Input:
-- ==== Sys2Proof/Machine/Icmp.lean ====
section
/-!
DEFINITION. The ICMP echo-request framer (41_icmp.md R100, R101) and the command `ICMP` (R105). Its constants are wired
in and local to it (00_scope.md R4 and section 5).
-/

namespace Sys2Proof.Machine

/-- `ICMP_TYPE`: 8, echo request. -/
def icmpType : Byte := 0x08#8

/-- `ICMP_CODE`: 0. -/
def icmpCode : Byte := 0x00#8

/-- `M0`: the message with its checksum field, bytes 2 and 3, zeroed (41_icmp.md R100). -/
def icmpZeroed (id seq : Word16) (p : List Byte) : List Byte :=
  [icmpType, icmpCode, 0x00#8, 0x00#8] ++ be16 id ++ be16 seq ++ p

/-- `icmp_echo(id, seq, P)` (41_icmp.md R100): the checksum covers header and payload (R101). -/
def icmpEcho (id seq : Word16) (p : List Byte) : List Byte :=
  let m0 := icmpZeroed id seq p
  let c := csum16 m0
  (m0.set 2 (c.extractLsb' 8 8)).set 3 (c.extractLsb' 0 8)

/-- `ICMP` (41_icmp.md R105). -/
def execIcmp (s : State) : Host.Outcome State Fault Refusal :=
  withInput s fun p => .next (deliver (icmpEcho s.icmpId s.icmpSeq p) s)

end Sys2Proof.Machine
end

Activity:
Write out again only the lines from the one with "let c := csum16 m0" through the last line of the records above. Keep every word as it stands.

Reply:
  let c := csum16 m0
  (m0.set 2 (c.extractLsb' 8 8)).set 3 (c.extractLsb' 0 8)

/-- `ICMP` (41_icmp.md R105). -/
def execIcmp (s : State) : Host.Outcome State Fault Refusal :=
  withInput s fun p => .next (deliver (icmpEcho s.icmpId s.icmpSeq p) s)

end Sys2Proof.Machine
end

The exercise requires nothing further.